- INFORMATION GIVEN:
────────────────

/-- The switch core and ports of panel `p` cease to exist (R258). -/
def State.resetSwitch (s : State) (p : Nat) : State :=
  let s := s.loseCross
  let w := s.swt
  let po (k : Nat) : Bool := decide (k < 1024) && decide (portPanel k = p)
  let gone := (w.frames.filter fun e => decide (e.2.station / 8 = p) || decide (e.2.panel = p)).map (·.1)
  { s with swt := { w with
    link := keepOut w.link po, wentDown := keepOut w.wentDown po, rate := keepOut w.rate po, spareIn := keepOut w.spareIn po,
    bound := keepOut w.bound fun k => po (k / 2), spoofAt := keepOut w.spoofAt po, parseQ := keepOut w.parseQ fun k => decide (k = p),
    frames := keepOut w.frames fun k => gone.contains k,
    streams := keepOut w.streams fun k => decide (streamIn k / 8 = p) || decide (streamOut k / 8 = p),
    inter := keepOut w.inter fun k => decide (k / 8 = p), lanes := keepOut w.lanes fun k => decide (k / 8 = p),
    slotA := if p = 0 then 0 else w.slotA, slotB := if p = 1 then 0 else w.slotB,
    adm := keepOut w.adm fun k => decide (k = p), qs := keepOut w.qs fun k => decide (k / 8 / 1152 = p),
    tx := keepOut w.tx fun k => po k || decide (k = 1152 + p), dwrr := keepOut w.dwrr fun k => decide (k / 1152 = p),
    cbs := keepOut w.cbs fun k => decide (k / 256 = p), meters := keepOut w.meters fun k => decide (k / 256 = p),
    blocked := keepOut w.blocked fun k => decide (k / 256 = p), frerSeq := keepOut w.frerSeq fun k => decide (k / 256 = p),
    frer := keepOut w.frer fun k => decide (k / 256 = p), verified := keepOut w.verified po,
    t1sLast := keepOut w.t1sLast fun k => decide (portPanel (32 + k / 8 * 8) = p), t1sBurst := keepOut w.t1sBurst fun k => decide (portPanel (32 + k * 8) = p), canTx := keepOut w.canTx po,
    linResp := keepOut w.linResp fun k => po (k / 64), gates := keepOut w.gates po } }

/-- The pins, receivers, converters, streams and schedules of panel `p` (R263). -/
def State.resetTio (s : State) (p : Nat) : State :=
  let s := s.dropPins p
  let t := s.tio
  let po (k : Nat) : Bool := decide (portPanel k = p)
  { s with tio := { t with
    sentSync := keepOut t.sentSync fun k => decide (k / 16 = p), sar := keepOut t.sar fun k => decide (k / 2 = p),
    sdmOut := keepOut t.sdmOut fun k => decide (k / 4 = p), peak := keepOut t.peak fun k => decide (k / 16 = p),
    lastX := keepOut t.lastX fun k => decide (k / 16 = p), phase := keepOut t.phase fun k => decide (k / 16 = p),
    seq := keepOut t.seq fun k => decide (k / 16 = p),
    storeA := if p = 0 then [] else t.storeA, storeB := if p = 1 then [] else t.storeB,
    canOpen := keepOut t.canOpen po, sched := keepOut t.sched fun k => decide (k = p) || (decide (960 ≤ k) && po k),
    linBusy := keepOut t.linBusy po, linSlot := keepOut t.linSlot po, sdm := keepOut t.sdm fun k => decide (k / 4 = p) } }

────────────────

- WHAT TO DO: An exact copy of every record above is required.

- RESULT OF THIS EXERCISE:
/-- The switch core and ports of panel `p` cease to exist (R258). -/
def State.resetSwitch (s : State) (p : Nat) : State :=
  let s := s.loseCross
  let w := s.swt
  let po (k : Nat) : Bool := decide (k < 1024) && decide (portPanel k = p)
  let gone := (w.frames.filter fun e => decide (e.2.station / 8 = p) || decide (e.2.panel = p)).map (·.1)
  { s with swt := { w with
    link := keepOut w.link po, wentDown := keepOut w.wentDown po, rate := keepOut w.rate po, spareIn := keepOut w.spareIn po,
    bound := keepOut w.bound fun k => po (k / 2), spoofAt := keepOut w.spoofAt po, parseQ := keepOut w.parseQ fun k => decide (k = p),
    frames := keepOut w.frames fun k => gone.contains k,
    streams := keepOut w.streams fun k => decide (streamIn k / 8 = p) || decide (streamOut k / 8 = p),
    inter := keepOut w.inter fun k => decide (k / 8 = p), lanes := keepOut w.lanes fun k => decide (k / 8 = p),
    slotA := if p = 0 then 0 else w.slotA, slotB := if p = 1 then 0 else w.slotB,
    adm := keepOut w.adm fun k => decide (k = p), qs := keepOut w.qs fun k => decide (k / 8 / 1152 = p),
    tx := keepOut w.tx fun k => po k || decide (k = 1152 + p), dwrr := keepOut w.dwrr fun k => decide (k / 1152 = p),
    cbs := keepOut w.cbs fun k => decide (k / 256 = p), meters := keepOut w.meters fun k => decide (k / 256 = p),
    blocked := keepOut w.blocked fun k => decide (k / 256 = p), frerSeq := keepOut w.frerSeq fun k => decide (k / 256 = p),
    frer := keepOut w.frer fun k => decide (k / 256 = p), verified := keepOut w.verified po,
    t1sLast := keepOut w.t1sLast fun k => decide (portPanel (32 + k / 8 * 8) = p), t1sBurst := keepOut w.t1sBurst fun k => decide (portPanel (32 + k * 8) = p), canTx := keepOut w.canTx po,
    linResp := keepOut w.linResp fun k => po (k / 64), gates := keepOut w.gates po } }

/-- The pins, receivers, converters, streams and schedules of panel `p` (R263). -/
def State.resetTio (s : State) (p : Nat) : State :=
  let s := s.dropPins p
  let t := s.tio
  let po (k : Nat) : Bool := decide (portPanel k = p)
  { s with tio := { t with
    sentSync := keepOut t.sentSync fun k => decide (k / 16 = p), sar := keepOut t.sar fun k => decide (k / 2 = p),
    sdmOut := keepOut t.sdmOut fun k => decide (k / 4 = p), peak := keepOut t.peak fun k => decide (k / 16 = p),
    lastX := keepOut t.lastX fun k => decide (k / 16 = p), phase := keepOut t.phase fun k => decide (k / 16 = p),
    seq := keepOut t.seq fun k => decide (k / 16 = p),
    storeA := if p = 0 then [] else t.storeA, storeB := if p = 1 then [] else t.storeB,
    canOpen := keepOut t.canOpen po, sched := keepOut t.sched fun k => decide (k = p) || (decide (960 ≤ k) && po k),
    linBusy := keepOut t.linBusy po, linSlot := keepOut t.linSlot po, sdm := keepOut t.sdm fun k => decide (k / 4 = p) } }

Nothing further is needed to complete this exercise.